I recently just finished one of these PWF foundations. There is ways to do the column pad with wood and not concrete. Very time consuming. 

They also have to be enginered/meet standards for the soil condition and back fill height.


----------



## mics_54 (Oct 28, 2008)

*Page 70 and 71*

...of the 2006 International Residential Code for One and Two Family Dwellings.


----------



## WarnerConstInc. (Jan 30, 2008)

Umbrella weights is what those things for the windows are called. My house has a rubble stone foundation on a full basement, dry as a bone, no tile or drainage. Some of you guys dont see a whole lot of things huh? Oh and it is ballon framed, makes for a ***** sometimes moving a 2 1/2" by 6 1/2" oak stud around. There are a few houses I have been in, under, and on top of that were seriously old. One looked like a barn, no nails, all pegged. None of the studs, if that is what you want to call them, in my house are nailed to anything except the top plate, an I think there is only one nail in that. Been here 120+ years, still holding in there!


----------



## boman47k (Oct 13, 2006)

Interesting thread. What holds these houses together, gravity?


----------



## Tinstaafl (Jan 6, 2008)

boman47k said:


> What holds these houses together, gravity?

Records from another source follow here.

/-! ### RECV -/

/-- A receive queue with its oldest token taken. -/
def dequeue (q : Fin 72) (link : Dir) (ch : Fin 4) (s : State) : State :=
  onRun q (fun x => { x with rxQ := vmod x.rxQ (chanIx link ch) (·.drop 1) }) s

/-- A credit travels back to the sender of a channel (R240). -/
def returnCredit (q : Fin 72) (link : Dir) (ch : Fin 4) (s : State) : State :=
  match neighbour s q link with
  | none => s
  | some p => onRun p (fun x => { x with creditOnLink := vmod x.creditOnLink (chanIx (opposite link) ch) (· + 1) }) s

/-- What a RECV takes, or that it takes nothing, joins the token log of the beat, whose entry holds 512 (R224, R314). -/
def logToken (q : Fin 72) (t : Option Token) (s : State) : State :=
  onWork q (fun w => if w.toks.length < 512 then { w with toks := w.toks ++ [t] } else w) s

/-- What taking a token writes: DATA into the input register and the named predicate (R322, R324). -/
def writeToken (q : Fin 72) (t : Token) (pd : Option (Fin 8)) (mark : Bool) (s : State) : State :=
  let s := onFinch q (setInputWord t.data (t.poison || mark)) s
  match pd with
  | none => s
  | some k => onFinch q (setPred k (!t.void) (t.poison || mark)) s

/-- The oldest token of a channel is taken: logged, its credit returned, written where the predicate is true
(R240, R322). -/
def takeToken (q : Fin 72) (link : Dir) (ch : Fin 4) (t : Token) (write : Bool) (pd : Option (Fin 8)) (mark : Bool)
    (s : State) : State :=
  let s := moved q link ch (logToken q (some t) (returnCredit q link ch (dequeue q link ch s)))
  if write then writeToken q t pd mark s else s

/-- The oldest token in a receive queue. -/
def frontToken (s : State) (q : Fin 72) (link : Dir) (ch : Fin 4) : Option Token :=
  (s.fab.perch[q].run.rxQ[chanIx link ch].head?).map (·.2)

/-- RECV on a static channel: it stalls on an empty queue; under a false predicate it takes the token and writes
nothing (R320, R322). -/
def recvStatic (q : Fin 72) (link : Dir) (ch : Fin 4) (write : Bool) (pd : Option (Fin 8)) (mark : Bool) (s : State) :
    State :=
  match frontToken s q link ch with
  | some t => takeToken q link ch t write pd mark s
  | none =>
    onFinch q (fun x => { x with
      stalled := true
      stall := { Stall.reset with
        kind := .recv, chan := (chanIx link ch).val, predDst := pd, write := write, mark := mark } }) s

/-- RECV on an elastic channel under a true predicate (R314). -/
def recvElastic (q : Fin 72) (link : Dir) (ch : Fin 4) (pd : Option (Fin 8)) (mark : Bool) (s : State) : State :=
  match frontToken s q link ch with
  | some t =>
    let s := takeToken q link ch t true none mark s
    match pd with
    | none => s
    | some k => onFinch q (setPred k true (t.poison || mark)) s
  | none =>
    let s := logToken q none (onFinch q (setInputWord 0 mark) s)
    match pd with
    | none => s
    | some k => onFinch q (setPred k false mark) s

/-- RECV (R240, R314, R322). -/
def execRecv (p : Fin 72) (g : PredSel) (link : Dir) (ch : Fin 4) (pd : Option (Fin 8)) (s : State) :
    Host.Outcome State Fault Refusal :=
  if issues s p = false ∨ (neighbour s p link).isNone then .next s
  else
    let i : Instr := .recv p g link ch pd
    let fi := opView s p i
    let u := noteOp p i [] (beginOp p i s)
    match chanKind s p link ch with
    | 1 => .next (recvStatic p link ch (predValue fi g) pd (predMark fi g) u)
    | 2 => .next (if predValue fi g then recvElastic p link ch pd (predMark fi g) u else logToken p none u)
    | _ => .next s

/-- A RECV that waited for a token of a channel goes on. -/
def releaseRecv (q : Fin 72) (link : Dir) (ch : Fin 4) (s : State) : State :=
  let fi := finchOf s q
  if fi.stalled ∧ fi.stall.kind = .recv ∧ fi.stall.chan = (chanIx link ch).val then
    match frontToken s q link ch with
    | some t => unstall q (takeToken q link ch t fi.stall.write fi.stall.predDst fi.stall.mark s)
    | none => s
  else s

/-! ### EGR and WAIT -/

/-- EGR: a result token, void under a false predicate, enters the egress FIFO of 96 (R243, Table 8.3). -/
def execEgr (p : Fin 72) (g : PredSel) (tag : BitVec 4) (src : StSrc) (s : State) :
    Host.Outcome State Fault Refusal :=
  if issues s p = false ∨ 96 ≤ s.fab.perch[p].run.egr.length then .next s
  else
    let i : Instr := .egr p g tag src
    let t := tokenFor (opView s p i) g 0 tag src
    .next (countVoidPoison t (onRun p (fun x => { x with egr := x.egr ++ [((finchOf s p).beat, t)] })
      (noteOp p i (tokenBytes t) (beginOp p i s))))

/-- WAIT k, n: whatever the predicate, it stalls until ACk is at least n and subtracts n (R270, R320). -/
def execWait (p : Fin 72) (k : Fin 16) (n : Nat) (s : State) : Host.Outcome State Fault Refusal :=
  if issues s p = false ∨ n = 0 ∨ 1048575 < n then .next s
  else
    .next (completeWait p (onFinch p (fun x => { x with
      stalled := true, stall := { Stall.reset with kind := .wait, chan := k.val, n := n } })
      (noteOp p (.wait p k n) [] (beginOp p (.wait p k n) s))))

/-! ### Links -/

/-- The oldest token of the output buffer whose channel holds a credit, with the buffer without it (R313). -/
def pickElastic (credit : Fin 4 → Nat) : List Token → Option (Token × List Token)
  | [] => none
  | t :: r =>
    if 0 < credit (tokenCh t) then some (t, r)
    else (pickElastic credit r).map fun x => (x.1, t :: x.2)

/-- LINK_TRANSFER: a free outgoing link of a perch takes the oldest static token that has its credit, else the
oldest elastic token whose channel holds one (R237, R239, R313). That a waiting static token goes before the elastic ones
is a DESIGN CHOICE (log entry 23): the spec gives no priority between the kinds. -/
def execLinkTransfer (p : Fin 72) (dir : Dir) (s : State) : Host.Outcome State Fault Refusal :=
  let x := s.fab.perch[p].run
  let d := dirIx dir
  if (neighbour s p dir).isNone ∨ x.onLink[d].isSome then .next s
  else
    match x.waitTx[d] with
    | t :: r => .next (onRun p (fun x => { x with waitTx := x.waitTx.set d r, onLink := x.onLink.set d (some (t, false)) }) s)
    | [] =>
      match pickElastic (fun c => x.credit[chanIx dir c]) x.outBuf[d] with
      | none => .next s
      | some (t, r) =>
        .next (onRun p (fun x => { x with
          outBuf := x.outBuf.set d r
          credit := vmod x.credit (chanIx dir (tokenCh t)) (· - 1)
          onLink := x.onLink.set d (some (t, false)) }) s)

/-- A token enters the receive queue; one that finds it full is dropped and reported (R235, Edges of "Runners and
row buses"). -/
def deliver (q : Fin 72) (link : Dir) (t : Token) (s : State) : State :=
  let ch := tokenCh t
  if 16 ≤ s.fab.perch[q].run.rxQ[chanIx link ch].length then creditFault q s
  else
    let n := s.fab.tokSeq
    let s := { s with fab := { s.fab with tokSeq := n + 1 } }
    releaseRecv q link ch (moved q link ch
      (onRun q (fun x => { x with rxQ := vmod x.rxQ (chanIx link ch) (· ++ [(n, t)]) }) s))

/-- The link toward a perch from its neighbour is free. -/
def clearLink (p : Fin 72) (dir : Dir) (s : State) : State :=
  onRun p (fun x => { x with onLink := x.onLink.set (dirIx dir) none }) s

/-- What stands on the link into perch `q` from its neighbour in direction `link`, with that neighbour. -/
def incoming (s : State) (q : Fin 72) (link : Dir) : Option (Fin 72 × Token × Bool) :=
  match neighbour s q link with
  | none => none
  | some p => (s.fab.perch[p].run.onLink[dirIx (opposite link)]).map fun x => (p, x.1, x.2)

/-- TOKEN_RECEIVE at perch `p` on the link of a direction: good parity delivers, bad parity asks for the repeat
(R237, R238). -/
def execTokenReceive (p : Fin 72) (dir : Dir) (parityOk : Bool) (s : State) : Host.Outcome State Fault Refusal :=
  match incoming s p dir with
  | some (q, t, false) =>
    if parityOk then .next (deliver p dir t (clearLink q (opposite dir) s))
    else .next (onRun q (fun x => { x with onLink := x.onLink.set (dirIx (opposite dir)) (some (t, true)) }) s)
  | _ => .next s

/-- TOKEN_RESEND: the repeat is accepted unchanged and counted, or after a second failure poisoned and reported
(R238). -/
def execTokenResend (p : Fin 72) (dir : Dir) (parityOk : Bool) (s : State) : Host.Outcome State Fault Refusal :=
  match incoming s p dir with
  | some (q, t, true) =>
    let s := clearLink q (opposite dir) s
    if parityOk then
      .next (deliver p dir t (onCnt (fun c => { c with parityResend := satInc 32 c.parityResend }) s))
    else .next (deliver p dir { t with poison := true } (report (faultCode 0x20 p.val) s))
  | _ => .next s

/-- Most credits a channel can hold (R296). -/
def creditCap (s : State) (p : Fin 72) (dir : Dir) (ch : Fin 4) : Nat :=
  match neighbour s p dir with
  | none => 0
  | some q => chanCredit s q (opposite dir) ch

/-- CREDIT_RETURN to perch `p` for a channel it sends on: good parity gives the credit and releases a waiting SEND;
the second failure loses it (R240, Edges of "Runners and row buses"). -/
def execCreditReturn (p : Fin 72) (dir : Dir) (ch : Fin 4) (parityOk : Bool) (s : State) :
    Host.Outcome State Fault Refusal :=
  let i := chanIx dir ch
  let x := s.fab.perch[p].run
  if x.creditOnLink[i] = 0 then .next s
  else if parityOk then
    let s := if x.creditBad.getLsbD i.val then onCnt (fun c => { c with parityResend := satInc 32 c.parityResend }) s else s
    let cap := creditCap s p dir ch
    .next (releaseSend p (onRun p (fun x => { x with
      creditOnLink := vmod x.creditOnLink i (· - 1)
      creditBad := putBit x.creditBad i.val false
      credit := vmod x.credit i fun c => Nat.min (c + 1) cap }) s))
  else if x.creditBad.getLsbD i.val then
    .next (report (faultCode 0x20 p.val) (onRun p (fun x => { x with
      creditOnLink := vmod x.creditOnLink i (· - 1), creditBad := putBit x.creditBad i.val false }) s))
  else .next (onRun p (fun x => { x with creditBad := putBit x.creditBad i.val true }) s)

/-- CREDIT_RESYNC by receiver `p` of a channel at its beat start: the sender's count becomes CREDIT less what it
sent in later beats (R309). -/
def execCreditResync (p : Fin 72) (link : Dir) (ch : Fin 4) (s : State) : Host.Outcome State Fault Refusal :=
  match neighbour s p link with
  | none => .next s
  | some q =>
    if chanKind s p link ch ≠ 1 ∨ s.sys.code ≠ .run then .next s
    else
      let i := chanIx (opposite link) ch
      let x := s.fab.perch[q].run
      let mine := (finchOf s p).beat
      let theirs := (finchOf s q).beat
      let later := if theirs < mine then 0 else if theirs = mine then x.sentLater[i] else x.sentLater[i] + x.sentPrev[i]
      let c := chanCredit s p link ch - later
      let s := if c = x.credit[i] then s
        else onCnt (fun k => { k with creditResync := satInc 32 k.creditResync }) s
      .next (releaseSend q (onRun q (fun x => { x with
        credit := x.credit.set i c, creditOnLink := x.creditOnLink.set i 0 }) s))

Hey, it works for the pyramids, dunnit? :jester:


----------



## silvertree (Jul 22, 2007)

I built some geodesic dome homes back in the early 80's and we used all wood foundations.


----------



## will575 (Nov 5, 2008)

I think I'd prefer concrete


----------



## Ten Fingers (Nov 5, 2006)

"We have here in VA some homes that were actually built on "Piles" of rocks! "

------------------

If your pile of rocks has survived 50 years, I'd prefer that to a wood foundation to survive another 50 years.


----------